Кто знает, к каким психологическим допингам прибегнут иракцы. Исход этой войны непредсказуем. Америка утверждает, что она не остановится. Действительно, у нее нет другого выхода. В противном случае начнется падение производства, уровня жизни и доверия к властям. Американцы не любят, когда их доходы падают. А победа в этой войне отодвинет спад в экономике лет на десять. Но это не может долго продолжаться. Ни одна империя в мире не существует вечно. Империи появляются, достигают расцвета и разрушаются.

Это понимают и власть имущие в США. По своей экономической природе те, кто затеял войну, не имеют национальности. Война выгодна транснациональным корпорациям, наднациональным образованиям.

Хуже всего приходится простым людям. Сейчас — иракцам и американским солдатам.

— Ваше представление об Ираке?

— Считаю, что он вполне сравним с Украиной. И по уровню образования, и по уровню жизни.

— Но они выбрали себе недемократическую власть.

— У нас тоже были тираны. И потом, что касается низкого уровня жизни, нужно делать поправку на «телевизионный» эффект. Если все время показывать разруху и развалины, впечатление будет соответствующее. Так же и в Украине. Если показывать только Чернобыльскую зону, умирающие деревни и голодающих шахтеров, мнение о стране будет соответствующее.

— А как же геноцид в Халабдже, где от химического оружия погибли почти 5 тысяч курдов, в основном женщины с детьми? Иракцы не боятся, что при других обстоятельствах это может повториться с любым из них? Или этот факт им неизвестен?

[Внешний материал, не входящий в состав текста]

-- ==== Sys2Proof/Machine/Operands.lean ====
section
/-!
DEFINITION. Operands: the registers a field names, the records that capture them at issue, and how a lane or scalar value is
read from a record (02_instruction_words R36 to R42; 07_registers R160, R170, R180; 15_traps_preemption R335). An
instruction computes from its records, at its first issue and at a replay alike.
-/
namespace Sys2Proof.Machine

/-- The first register a field names: NUM plus the index under X (07_registers R180). -/
def fldNum (r : Regs) (ix : BitVec 2) (f : Fld) : Nat :=
  f.rf.num.toNat + (if f.rf.x then (r.xv ix.toNat).toNat else 0)

/-- The registers a field names. -/
def fldNums (r : Regs) (ix : BitVec 2) (f : Fld) : List Nat := (List.range f.w).map (fldNum r ix f + ·)

/-- A vector field is within the allotment and, under X, aligned (07_registers R170, R180). -/
def fldBound (r : Regs) (allot : Nat) (ix : BitVec 2) (f : Fld) : Bool :=
  f.cls != 0 || (decide (fldNum r ix f + f.w ≤ allot) && (!f.rf.x || fldNum r ix f % fldAlign f.w == 0))
where
  /-- Alignment of a multiple field. -/
  fldAlign (w : Nat) : Nat := if w = 3 then 4 else w

/-- All fields of a form, D first. -/
def Shape.flds (s : Shape) : List Fld := s.d.toList ++ s.a.toList ++ s.b.toList ++ s.more

/-- The fields of a form that are read, in the order of their records (15_traps_preemption R335). -/
def Shape.ins (s : Shape) : List Fld := (if s.dIn then s.d.toList else []) ++ s.a.toList ++ s.b.toList ++ s.more

/-- The special registers of a unit: %wix, %tcore, %tx, %ty, %tz, %stage, %ntw, %fst, %wst, %clk by NUM (07_registers
R167; 02_instruction_words R37). -/
def State.special (s : State) (u : UnitId) (num : Nat) : Word :=
  let t := s.team? (teamOf u)
  let coord (k : Nat) : Word := (t.map fun x => x.coord.getD k 0).getD 0
  let w : Option Warp := match u with
    | .warp a b => s.warp? a b
    | .ccc _ _ => none
  let wix : Nat := match u with
    | .warp _ b => b
    | .ccc _ _ => 0
  if num = 0x81 then BitVec.ofNat 32 wix
  else if num = 0x82 then BitVec.ofNat 32 ((t.map fun x => wix % x.cores.length).getD 0)
  else if num = 0x83 then coord 0
  else if num = 0x84 then coord 1
  else if num = 0x85 then coord 2
  else if num = 0x86 then coord 3
  else if num = 0x87 then BitVec.ofNat 32 ((t.map (·.warps.length)).getD 0)
  else if num = 0x89 then (w.map (·.fst)).getD 0
  else if num = 0x8A then (w.map (·.wst)).getD 0
  else if num = 0x8B then
    BitVec.ofNat 32 (match w with
      | some x => (s.core x.core).clk
      | none => (s.cluster (s.clusterOf u)).clk)
  else 0

/-- Capture one register (15_traps_preemption R335). %lane and %here are vector records over L. -/
def captureReg (s : State) (u : UnitId) (lm : Lanes) (cls : BitVec 2) (n : Nat) : OpRec :=
  let r := (s.regs? u).getD ⟨[], [], [], [], 0⟩
  let w : Option Warp := match u with
    | .warp a b => s.warp? a b
    | .ccc _ _ => none
  if cls = 0 then
    let v := (w.map (·.vr n)).getD []
    let m := vmap v &&& lm
    ⟨n, 0, m, (lanesOf m).map (vlane v)⟩
  else if cls = 1 then
    ⟨n, 1, fullMap, [if 64 ≤ n then (r.xv (n - 64)).setWidth 32 else r.s n]⟩
  else if n < 16 then
    let p := (w.map (·.pr n)).getD PReg.reset
    ⟨n, 2, p.map &&& lm, [p.val]⟩
  else if n = 0x80 ∨ n = 0x88 then ⟨n, 2, lm, (lanesOf lm).map (BitVec.ofNat 32 ·)⟩
  else ⟨n, 2, fullMap, [s.special u n]⟩

/-- A field of a 64-bit form that names an index or special register: one register of 32 bits (log entry 10). -/
def Fld.single (f : Fld) : Bool := (f.cls == 1 && decide (64 ≤ f.rf.num.toNat)) || f.cls == 2

/-- The registers that a field reads. -/
def fldRegs (r : Regs) (ix : BitVec 2) (f : Fld) : List Nat := if f.single then [f.rf.num.toNat] else fldNums r ix f

/-- The records of every register an instruction reads. -/
def capture (s : State) (u : UnitId) (lm : Lanes) (sh : Shape) : List OpRec :=
  let r := (s.regs? u).getD ⟨[], [], [], [], 0⟩
  (sh.ins.map fun f => (fldRegs r sh.ix f).map (captureReg s u lm f.cls)).flatten

/-- How many records a field takes. -/
def fldCount (f : Fld) : Nat := if f.single then 1 else f.w

/-- Cut a list into pieces of the given lengths. -/
def cutList {α : Type} : List Nat → List α → List (List α)
  | [], _ => []
  | n :: ns, l => l.take n :: cutList ns (l.drop n)

/-- An instruction's operands as its body reads them: L, the lanes a replay may act on (all of them at first issue),
the first destination register, and the records of D, A, B and the further fields. -/
structure Env where
  lm   : Lanes
  only : Lanes
  dst  : Nat
  d    : List OpRec
  a    : List OpRec
  b    : List OpRec
  more : List (List OpRec)
  deriving DecidableEq, Repr

/-- Does a record hold one value per lane (a vector register, %here, %lane)? -/
def OpRec.perLane (r : OpRec) : Bool := r.cls == 0 || (r.cls == 2 && (r.num == 0x80 || r.num == 0x88))

/-- The value of a record in a lane. -/
def OpRec.lane (r : OpRec) (l : Nat) : Word :=
  if r.perLane then r.vals.getD (popcNat l r.map.toNat) 0 else if r.cls = 3 then r.vals.getD l 0 else r.vals.getD 0 0

/-- The high words, by lane, of an operand that has one register of 32 bits; class 3 marks that no register holds them (log
entry 10). -/
def OpRec.high (r : OpRec) : OpRec := ⟨r.num, 3, fullMap, (List.range 32).map fun l => Config.highWord r.num (r.lane l)⟩

/-- The records of a field as its instruction reads them. -/
def Fld.widen (f : Fld) (l : List OpRec) : List OpRec := if f.single && f.w == 2 then l ++ l.map OpRec.high else l

/-- Group records by the fields of a form. -/
def mkEnv (sh : Shape) (lm only : Lanes) (dst : Nat) (recs : List OpRec) : Env :=
  let cut (f : Option Fld) (l : List OpRec) : List OpRec := l.take ((f.map fldCount).getD 0)
  let wide (f : Option Fld) (l : List OpRec) : List OpRec := (f.map fun f => f.widen l).getD l
  let df := if sh.dIn then sh.d else none
  let d := cut df recs
  let r1 := recs.drop d.length
  let a := cut sh.a r1
  let r2 := r1.drop a.length
  let b := cut sh.b r2
  let r3 := r2.drop b.length
  ⟨lm, only, dst, d, wide sh.a a, wide sh.b b, cutList (sh.more.map fldCount) r3⟩

/-- The truth value of a predicate record in a lane. -/
def OpRec.truth (r : OpRec) (l : Nat) : Bool := (r.vals.getD 0 0).getLsbD l

/-- The map of an operand: the intersection over its registers (07_registers R160), or full for a single value. %lane
counts as full (02_instruction_words R38). -/
def opMap (l : List OpRec) : Lanes :=
  l.foldl (fun m r => m &&& (if r.cls == 2 && r.num == 0x80 then fullMap else r.map)) fullMap

/-- Is an operand one of the set V of vector and predicate operands, %here among them (08_lane_arithmetic R186, R187)? -/
def inV (l : List OpRec) : Bool :=
  l.any fun r => r.cls == 0 || (r.cls == 2 && (r.num == 0x88 || decide (r.num < 16)))

/-- The value of an operand in a lane: its registers little-endian, the low one first. -/
def opLane (l : List OpRec) (k : Nat) : Nat := l.foldr (fun r a => (r.lane k).toNat + 2 ^ 32 * a) 0

/-- The value of a scalar operand: its registers little-endian; of %lane, which has no value of its own there, any (log entry 64). -/
def opScal (l : List OpRec) : Nat :=
  l.foldr (fun r a => (if r.perLane then (Config.scalarLane r.map).toNat else (r.vals.getD 0 0).toNat) + 2 ^ 32 * a) 0

/-- Two operands of V differ within L: OCCMISM (08_lane_arithmetic R187). -/
def occMism (lm : Lanes) (ops : List (List OpRec)) : Bool :=
  match (ops.filter inV).map fun o => opMap o &&& lm with
  | [] => false
  | m :: r => r.any (· != m)

/-- The union of operand maps within L, kept in a replay entry of an OCCMISM trap (15_traps_preemption R334). -/
def unionMap (lm : Lanes) (ops : List (List OpRec)) : Lanes :=
  lm &&& (ops.filter inV).foldl (fun m o => m ||| opMap o) 0

/-- The lanes on which a lane form computes: L, the operand maps, the lanes a replay may act on (08_lane_arithmetic R186). -/
def effMap (e : Env) (ops : List (List OpRec)) : Lanes :=
  ops.foldl (fun m o => m &&& opMap o) (e.lm &&& e.only)

/-- The marked vector registers of a form's source fields; `dSrc`: its D field is a source (a store's data), whose bit 9 is
a mark and not KP (02_instruction_words R36; 07_registers R175). -/
def markedNums (r : Regs) (sh : Shape) (dSrc : Bool) : List Nat :=
  (((if dSrc then sh.d.toList else []) ++ sh.a.toList ++ sh.b.toList ++ sh.more).filter
    fun f => f.cls == 0 && f.rf.mark).flatMap (fldNums r sh.ix)

/-- The vector registers a form names, for the operand buffer (07_registers R173). -/
def namedNums (r : Regs) (sh : Shape) : List Nat := (sh.flds.filter fun f => f.cls == 0).flatMap (fldNums r sh.ix)

/-- The first register of a form's destination field. -/
def dNum (r : Regs) (sh : Shape) : Nat := (sh.d.map (fldNum r sh.ix)).getD 0

/-- KP of a form's destination. -/
def dKp (sh : Shape) : Bool := (sh.d.map (·.rf.mark)).getD false

end Sys2Proof.Machine
end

— Известен. Но в соседней Турции погибло (в одно и то же время с событиями в Халабдже) тридцать тысяч курдов. И тридцать тысяч турок. Это была настоящая гражданская война, хотя ее называли «массированная операция по борьбе с терроризмом». Население Халабджи поддержало курдских боевиков, которые захватили Халабджу, на северо-востоке Ирака. Я Хусейна не оправдываю, но для иракцев это был межнациональный конфликт внутри страны на фоне ирано-иракской войны. Примерно такая же ситуация была в России в 1917 году. И многие иракцы акцию Хусейна поддержали. Но все трагедии простых людей превращаются в инструмент большой политики. «Большие люди» живут за счет смертей «маленьких людей».

— Курдский фактор в этой войне будет ощутим?

— Не думаю, что курды будут активно воевать против Хусейна. Их общность слишком неоднородна. Но они дадут это сделать американцам. А там посмотрим.

— Есть мнение, что «всю правду» о войне мы узнаем намного позднее. Неужели от зрителей новостей так много скрывается?

— Любой журналист в зоне конфликта рискует стать орудием пропаганды, потому что, находясь на войне, он видит только саму войну. А о ее истинных механизмах он может только догадываться. В любом случае, телевидение ориентируется на зрительские интересы. И репортер делает акцент не на аналитические моменты, а на текущие события: увлекается картинкой и горячими фактами. Следствием, а не причиной, скрытой правдой. Зачастую глубинные причины зрителю не очень-то интересны. Чем дальше, тем больше военные репортажи становятся похожи на опасное гладиаторское шоу. Но, понимая это, я в нем тоже участвую. Хотя у меня есть возможность работать и в другом формате. И если уж не давать ответы, то хотя бы задаваться вопросами. Может, правду мы не узнаем, но задуматься над ней — наше право.

— Из 5,5 тысяч лет своей летописной истории люди только 292 года жили в мире...

— Больше — 314.

— Теперь выяснилось, что и ООН не является сдерживающим фактором. Человечество деградирует? И способны ли мы вообще жить мирно?

— Мы сделали много программ за это время. Но наиболее ценная для меня — о захвате Церкви Рождества Христова в Иерусалиме в Рамалле. Вне контекста оказалось то, что люди воевали в одной из первых христианских церквей. Возможно, в самой первой и самой главной церкви на Земле. Этот момент никто не заметил. И, перейдя этот рубикон, человечество, думаю, уже не остановится.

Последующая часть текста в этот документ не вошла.